Chemoassay testing for cancer is an area Holt thinks warrants further investigation. "A patient comes in with cancer, and the oncologist can treat them with surgery, chemotherapy, or radiation. But even within just chemo, there's no scientific way to determine which regimens work best," he says. "There is a growing movement, however, to focus on pre-chemotherapy testing: attack a tumor in a test tube with various chemotherapy regimens to get a sense of what works best to treat that specific patient. It's more expensive up front than chemotherapy, but it promises better results and fewer failed regimens and maybe lower costs overall. It's still in the early stages, but it's an indicator of what's to come."

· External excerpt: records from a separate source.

/-- The device with a partition in reset, its self-test next, and every core slot served by itself. -/
def wReset (st : ResetSt) : State := { wDev with sch := { wDev.sch with parts := [(0, { reset := st })] } }
theorem meets_resets :
    (atRest (wReset .none) = false ∧ partOfCluster (wReset .none) 0 = some 0 ∧ (partOf (wReset .none) 0).reset = .none ∧ (wReset .none).ops.tab = [] ∧
      operates (.dorlink 4) 0xA0100 (wReset .none) = true ∧ partExists (wReset .none) 0 = true ∧ partExists (wReset .none) 2 = false) ∧
    (partOf (wReset .clearing) 0).reset ≠ .none ∧
    (let s := wReset .testing
     atRest s = false ∧ (partOf s 0).reset = .testing ∧ (clustersOf s 0).Nodup ∧ 1 ∈ clustersOf s 0 ∧ 1 < s.spare.genCl.length ∧ s.spare.retireDue = [] ∧ s.spare.hamperDue = [] ∧
      mget s.spare.unwritten (clWord 1) = none ∧ servedBy (spareNat s (clWord 1)) 63 = some 63 ∧ freeSpareSlot (spareNat s (clWord 1)) = some 64) ∧
    RingsOk (wReset .none).rng := by
  unfold RingsOk RingOk; decide +kernel

/-- The device with the I3C pointer at an offset, before or after phase 2 and RDY. -/
def wMgmt (done : List Nat) (rdy : Bool) (ptr : Nat) : State := { wDev with
  start := { wDev.start with done := done }, pins := { wDev.pins with rdy := rdy }, mgmt := { wDev.mgmt with i3cPtr := ptr } }
theorem meets_transfers :
    takes wHdr wDev = true ∧ takes wHdr (wMgmt [] false 0) = true ∧ wDev.pins.rdy = true ∧
    (∀ x ∈ [((0 : Nat), 4), (0x1FFC0, 64), (0xFFFFFC, 4)], x.1 % 4 = 0 ∧ x.2 % 4 = 0 ∧ 4 ≤ x.2 ∧ x.2 ≤ 64 ∧ x.1 < 2 ^ 24 ∧ x.1 / 0x10000 = (x.1 + x.2 - 1) / 0x10000) ∧
    (∀ x ∈ [((2 : Nat), 4), (0, 0), (0, 6), (0, 68), (0x1FFFC, 8), (0x1000000, 4)],
      ¬ (x.1 % 4 = 0 ∧ x.2 % 4 = 0 ∧ 4 ≤ x.2 ∧ x.2 ≤ 64 ∧ x.1 < 2 ^ 24 ∧ x.1 / 0x10000 = (x.1 + x.2 - 1) / 0x10000)) ∧
    (2 ∈ (wMgmt [2] false 0).start.done ∧ 13 ∉ (wMgmt [2] false 0).start.done ∧ 13 ∈ wDev.start.done ∧ 2 ∉ (wMgmt [] false 0).start.done) ∧
    (∀ i, i < 1 → wornWrite (.dorlink 5) (0xC0008 + 4 * i) (field [0, 0, 0, 0] (4 * i) 4) wDev = false) ∧
    field (leBytes 4 0xFFFFFC) 0 4 < 2 ^ 24 ∧ field (leBytes 4 0xFFFFFC) 0 4 % 4 = 0 ∧ 2 ^ 24 ≤ field (leBytes 4 0x1000000) 0 4 := by decide +kernel

theorem meets_accesses :
    (∀ off ∈ [0x00108, 0x60120, 0x90020, 0xA0304, 0xA0310, 0xD0028], operates (.dorlink 4) off wDev = true ∧ operates .i3c off wDev = true ∧ servedAt (.dorlink 4) off wDev = true ∧
      servedAt (.dorlink 5) off wDev = true ∧ servedAt (.dorlink 4) off (wMgmt [2] false 0) = false) ∧
    (∀ i, i < 5 → i < wDev.mgmt.latDl.length ∧ i < wDev.mgmt.latI3c.length) ∧ wDev.start.wearReady = true ∧ (wMgmt (List.range 14) true 0x0010C).mgmt.i3cPtr = 0x00108 + 4 ∧ takes { wHdr with key := 4 } wDev = true ∧
    (partyOf wDev (.dorlink 5)).isOperator = false ∧ (∀ p, partyOf wDev (.dorlink 5) = .mgmt p → p < 16) ∧ partyOf wDev (.dorlink 9) = .nobody ∧ partyOf wDev (.dorlink 5) = .tenant 1 ∧
    (∀ off ∈ [0x60000, 0xE0000, 0xA0000, 0xD0024], operates (.dorlink 4) off wDev = true) ∧
    ((1 + 2 ^ 10) % 1024 ≠ 0 ∧ (1000 : Nat) % 1024 = 1000 ∧ 1000 < 1001 % 1024 ∧ bits (100 * 2 ^ 10) 10 7 = 100 ∧ 100 < bits (101 * 2 ^ 10) 10 7) := by
  refine ⟨by decide +kernel, by decide, by decide, by decide, by decide, by decide, fun p h => ?_, by decide, by decide, by decide +kernel, by decide⟩
  have e : partyOf wDev (.dorlink 5) = .tenant 1 := by decide
  rw [e] at h; cases h

/-- The invariant at reset and in service, and a step from each. -/
theorem meets_inv : Machine.Inv State.reset ∧ step State.reset = .next (idle State.reset) ∧ Machine.Inv wDev ∧ ∃ t, step wDev = .next t :=
  ⟨by unfold Machine.Inv RdyOk RingsOk RingOk; decide, rfl, by unfold Machine.Inv RdyOk RingsOk RingOk; decide, _, rfl⟩

/-! ### Ill-formed commands, one for each check, and the boundary values inside it -/

def wBody (n : Nat) : List Byte := List.replicate n 0
def wHello (pos view mask epoch len : Nat) : Instr := .hello wHdr pos view mask epoch (wBody len)
def wLines : Lines := { prsntEarly := true, prsntLate := true, pwrfail := false, leak := false, unplug := false }
def wGeo : Geometry := { tbit := 0, bitsPerCell := 0, wordlines := 0, blocks := 0 }

theorem test_illFormed_headers : ∀ c ∈ ([.ack { wHdr with port := 16 }, .ack { wHdr with src := 65536 }, .ack { wHdr with key := 2 ^ 32 }, .ack { wHdr with tag := 65536 }, .mdLoad (.dorlink (2 ^ 32)),
    .nak wHdr 65536, .rdUnc wHdr 60 5, .rdUnc wHdr 0 0, .wrUnc wHdr 0 (2 ^ 64) (wBody 64), .wrUnc wHdr 0 1 (wBody 63), .rdS wHdr 32, .upg wHdr (2 ^ 48), .wb wHdr 0 [], .snpResp wHdr 0 (some []) false,
    .snoopTimeout 0 65536, .data wHdr false (wBody 4097), .doorbell wHdr 16384 0 0 0 [], .doorbell wHdr 0 65536 0 0 [], .doorbell wHdr 0 0 65536 0 [], .doorbell wHdr 0 0 0 1 [], .doorbell wHdr 0 0 0 1 [wBody 63]] : List Instr),
    c.wf = false := by decide +kernel
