-- ==== Sys2Proof/WellFormed.lean ====
section
/-!
DEFINITION. Which terms of `Instr` are instructions the spec lists: every command word is one; a frame is one when its
bytes after the command byte have the shape 30_encoding.md R66 gives it. A read frame may have one dummy byte fewer,
because R66 says the kick byte and the first dummy may merge (P_STALE_SCOPE = ALL_READS; entry 14, DEDUCED).
-/

namespace Sys2Proof

/-- Every byte is the dummy 0x00 (R66: "bytes 0x00 (kick + dummies)"). -/
def zeroBytes (l : List Byte) : Bool := l.all (· == 0)

/-- Rule R66, frame by frame. -/
def Instr.wellFormed (i : Instr) : Bool :=
  match i with
  | .bindTx | .bindRx | .i2cInit | .i2cWrite _ | .i2cRead => true
  | .spiInit | .spiWrite | .spiRead | .spiBusy | .spiCsLow | .spiCsHigh => true
  | .flashInit | .flashReadId | .flashRead | .flashWrite | .flashBusy => true
  | .frameReadId t => zeroBytes t && (t.length == 3 || t.length == 4)
  | .frameRead t => zeroBytes (t.drop 3) && decide (4 ≤ t.length)
  | .frameWriteEnable t => t.length == 0
  | .frameSectorErase t => t.length == 3
  | .framePageProgram t => decide (3 ≤ t.length)
  | .frameReadStatus t => zeroBytes t && (t.length == 1 || t.length == 2)

end Sys2Proof
end

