-- ==== Sys2Proof/Machine/Step.lean ====
section
/-!
DEFINITION. One step of the machine, and the placing of an instruction where the next step finds it.
-/

namespace Sys2Proof.Machine

/-- One atomic step of one agent (00_scope.md R10). -/
def step (s : State) : Host.Outcome State Fault Refusal := nextStep s

/-- The state with an instruction of spec/opcode_table.json placed where the next step finds it (entries 3, 27). -/
def State.withFetchWord (s : State) (nbits w : Nat) : State := placeCode (tableCode nbits w) s

end Sys2Proof.Machine
end

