-- ==== Sys2Proof/Machine/Core.lean ====
section
/-!
DEFINITION. The machine as the host runs it.
-/

def Sys2Proof.core : Host.Core :=
  { State := Sys2Proof.Machine.State
    Fault := Sys2Proof.Machine.Fault
    Refusal := Sys2Proof.Machine.Refusal
    step := Sys2Proof.Machine.step
    reset := Sys2Proof.Machine.State.reset }
end

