@[simp] theorem runFrame_reg (c : FrameCmd) (l : List Byte) (s : State) : (runFrame c l s).reg = s.reg := by
  obtain ⟨b, act, h, h' | h' | h' | h'⟩ := runFrame_eq_respond c l s <;> rw [h, h'] <;> unfold respond <;> split <;> simp
@[simp] theorem runFrame_op (c : FrameCmd) (l : List Byte) (s : State) : (runFrame c l s).op = s.op := by
  obtain ⟨b, act, h, h' | h' | h' | h'⟩ := runFrame_eq_respond c l s <;> rw [h, h'] <;> unfold respond <;> split <;> simp
@[simp] theorem runFrame_res (c : FrameCmd) (l : List Byte) (s : State) : (runFrame c l s).res = s.res := by
  obtain ⟨b, act, h, h' | h' | h' | h'⟩ := runFrame_eq_respond c l s <;> rw [h, h'] <;> unfold respond <;> split <;> simp
@[simp] theorem runFrame_arb (c : FrameCmd) (l : List Byte) (s : State) : (runFrame c l s).arb = s.arb := by
  obtain ⟨b, act, h, h' | h' | h' | h'⟩ := runFrame_eq_respond c l s <;> rw [h, h'] <;> unfold respond <;> split <;> simp
@[simp] theorem runFrame_i2c (c : FrameCmd) (l : List Byte) (s : State) : (runFrame c l s).i2c = s.i2c := by
  obtain ⟨b, act, h, h' | h' | h' | h'⟩ := runFrame_eq_respond c l s <;> rw [h, h'] <;> unfold respond <;> split <;> simp
@[simp] theorem runFrame_fl (c : FrameCmd) (l : List Byte) (s : State) : (runFrame c l s).fl = s.fl := by
  obtain ⟨b, act, h, h' | h' | h' | h'⟩ := runFrame_eq_respond c l s <;> rw [h, h'] <;> unfold respond <;> split <;> simp
@[simp] theorem runFrame_bufmem (c : FrameCmd) (l : List Byte) (s : State) : (runFrame c l s).bufmem = s.bufmem := by
  obtain ⟨b, act, h, h' | h' | h' | h'⟩ := runFrame_eq_respond c l s <;> rw [h, h'] <;> unfold respond <;> split <;> simp
@[simp] theorem runFrame_fault (c : FrameCmd) (l : List Byte) (s : State) : (runFrame c l s).fault = s.fault := by
  obtain ⟨b, act, h, h' | h' | h' | h'⟩ := runFrame_eq_respond c l s <;> rw [h, h'] <;> unfold respond <;> split <;> simp
@[simp] theorem runFrame_fcode (c : FrameCmd) (l : List Byte) (s : State) : (runFrame c l s).fcode = s.fcode := by
  obtain ⟨b, act, h, h' | h' | h' | h'⟩ := runFrame_eq_respond c l s <;> rw [h, h'] <;> unfold respond <;> split <;> simp
@[simp] theorem runFrame_par (c : FrameCmd) (l : List Byte) (s : State) : (runFrame c l s).par = s.par := by
  obtain ⟨b, act, h, h' | h' | h' | h'⟩ := runFrame_eq_respond c l s <;> rw [h, h'] <;> unfold respond <;> split <;> simp
@[simp] theorem runFrame_rdata (c : FrameCmd) (l : List Byte) (s : State) : (runFrame c l s).rdata = s.rdata := by
  obtain ⟨b, act, h, h' | h' | h' | h'⟩ := runFrame_eq_respond c l s <;> rw [h, h'] <;> unfold respond <;> split <;> simp
@[simp] theorem runFrame_epoch (c : FrameCmd) (l : List Byte) (s : State) : (runFrame c l s).epoch = s.epoch := by
  obtain ⟨b, act, h, h' | h' | h' | h'⟩ := runFrame_eq_respond c l s <;> rw [h, h'] <;> unfold respond <;> split <;> simp
@[simp] theorem runFrame_moves (c : FrameCmd) (l : List Byte) (s : State) : (runFrame c l s).moves = s.moves := by
  obtain ⟨b, act, h, h' | h' | h' | h'⟩ := runFrame_eq_respond c l s <;> rw [h, h'] <;> unfold respond <;> split <;> simp
@[simp] theorem runFrame_cs (c : FrameCmd) (l : List Byte) (s : State) : (runFrame c l s).cs = s.cs := by
  obtain ⟨b, act, h, h' | h' | h' | h'⟩ := runFrame_eq_respond c l s <;> rw [h, h'] <;> unfold respond <;> split <;> simp

/-- With chip select high a frame leaves the SPI engine alone. -/
theorem runFrame_spi_of_high (c : FrameCmd) (l : List Byte) (s : State) (hc : s.cs = true) :
    (runFrame c l s).spi = s.spi := by
  obtain ⟨b, act, h, h' | h' | h' | h'⟩ := runFrame_eq_respond c l s <;> rw [h, h'] <;> simp [respond, hc]

/-- A frame writes at most the receive register of the SPI engine. -/
theorem runFrame_spi (c : FrameCmd) (l : List Byte) (s : State) :
    (runFrame c l s).spi = { s.spi with rxbuf := (runFrame c l s).spi.rxbuf } := by
  obtain ⟨b, act, h, h' | h' | h' | h'⟩ := runFrame_eq_respond c l s <;> rw [h, h'] <;> unfold respond <;>
    split <;> simp

/-- The instruction of a frame runs as the chip runs the frame. -/
theorem exec_frame (c : FrameCmd) (l : List Byte) (s : State) : exec (c.instr l) s = .next (runFrame c l s) := by
  cases c <;> rfl

/-! ## What the chip does with a frame (20_memory.md R56, R57, R58) -/

theorem enableWrites_sets {s : State} (hw : s.dev.wip = false) :
    enableWrites [] s = { s with dev := { s.dev with wel := true } } := by simp [enableWrites, hw]

theorem enableWrites_ignored {l : List Byte} {s : State} (h : l ≠ [] ∨ s.dev.wip = true) : enableWrites l s = s := by
  unfold enableWrites
  rw [if_neg]
  rintro ⟨h1, h2⟩
  simp [h1, h2] at h

theorem eraseSector_erases {l : List Byte} {a : FlashAddr} {s : State} (ha : frameAddr? l = some a) (hl : l.length = 3)
    (h1 : s.dev.wel = true) (h2 : s.dev.wip = false) :
    eraseSector l s =
      { s with dev := { flashEraseSector s.dev (sectorOf a.toNat) with wel := false, wip := true } } := by
  simp [eraseSector, ha, hl, h1, h2]

theorem eraseSector_ignored {l : List Byte} {s : State} (h : l.length ≠ 3 ∨ s.dev.wel = false ∨ s.dev.wip = true) :
    eraseSector l s = s := by
  unfold eraseSector
  split
  · rfl
  · rw [if_neg]
    rintro ⟨h1, h2, h3⟩
    simp [h1, h2, h3] at h

theorem programPage_fits {l : List Byte} {a : FlashAddr} {s : State} (ha : frameAddr? l = some a)
    (h1 : s.dev.wel = true) (h2 : s.dev.wip = false) (hl : (framePayload l).length ≤ Config.pageBytes) :
    programPage l s =
      { s with dev := { programBytes s.dev a.toNat 0 (framePayload l) with wel := false, wip := true } } := by
  unfold programPage
  rw [ha]
  simp only [h1, h2, and_self, if_true]
  rw [if_pos hl]

theorem programPage_scrambles {l : List Byte} {a : FlashAddr} {s : State} (ha : frameAddr? l = some a)
    (h1 : s.dev.wel = true) (h2 : s.dev.wip = false) (hl : Config.pageBytes < (framePayload l).length) :
    ∃ c, programPage l s =
        { s with dev := { c with wel := false, wip := true }, draws := s.draws + Config.pageBytes } ∧
      ∀ x, x < a.toNat - a.toNat % Config.pageBytes ∨ a.toNat - a.toNat % Config.pageBytes + Config.pageBytes ≤ x →
        flashByte c x = flashByte s.dev x := by
  refine ⟨_, ?_, fun x hx => flashByte_scrambleBytes s.dev s.draws hx⟩
  unfold programPage
  rw [ha]
  simp only [h1, h2, and_self, if_true]
  rw [if_neg (Nat.not_le.2 hl)]

theorem programPage_ignored {l : List Byte} {s : State}
    (h : frameAddr? l = none ∨ s.dev.wel = false ∨ s.dev.wip = true) : programPage l s = s := by
  unfold programPage
  split
  · rfl
  · rename_i a ha
    rw [if_neg]
    rintro ⟨h1, h2⟩
    simp [h1, h2, ha] at h

/-- A frame of fewer than three bytes after its command carries no address. -/
theorem frameAddr?_short {l : List Byte} (h : l.length < 3) : frameAddr? l = none := by
  match l, h with
  | [], _ => rfl
  | [_], _ => rfl
  | [_, _], _ => rfl
  | _ :: _ :: _ :: _, h => simp at h; omega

Another area for further investigation, which Holt describes as "still in the realm of science fiction," is the idea of using nanotechnology, through carbon nanotubes and buckyballs, to alter DNA at the cellular level in order to cure cancer or even halt aging. Some people believe that within 20 to 30 years this technology will be used to reverse and even stop aging. As an example, Holt cites Aubrey de Grey at the University of Cambridge. De Grey believes that aging can be "cured" and that the first people who will live to be 1,000 are already in their 50s today. "It's a concept that has enormous ramifications, but that's not likely to be something of pressing importance to decisions made in the next few years," Holt says.

Holt believes that the U.S. will eventually get a handle on the health insurance crisis, which will require significant reform. "In the next five or six years, we'll end up with a decayed employer-based health care system that will be for an elite group and not much for the rest," he says. "From a social insurance system point of view, it doesn't make sense not to have universal health care. My sense is that we will get there if things continue to get worse, but not for a few more years because there are many political issues that need to play out. I think because the situation is so bad at the moment, with employers dropping health care benefits, the issue of guaranteed access to insurance will be unstoppable."

When asked if he thinks more states will follow Massachusetts, which recently enacted legislation to mandate health insurance purchase by virtually every one of the state's citizens within the next three years, Holt says it will likely be more of a hybrid system. "Gov. Mitt Romney says this is universal health care without a tax increase. It may be that," but requiring individuals to acquire insurance is a form of taxation, Holt says.

Furthermore, "you can't expose the population to the whims of the unregulated insurance market, as individuals with chronic conditions cannot be profitably insured," he adds. "You need insurance regulation and some form of subsidy. My guess is that it will be a combination of the Massachusetts system and Japan's, where they tax the employer health plans to cover the cost of the people enrolled in the government-funded system," he explains.

"Health care is a service of which people can consume unlimited amounts," Holt adds. "At some point we are all sick, and we only stop costing money when we die. So we need to put some rational boundaries on it. We need to have a concept of the value we're getting, which we don't have at the moment."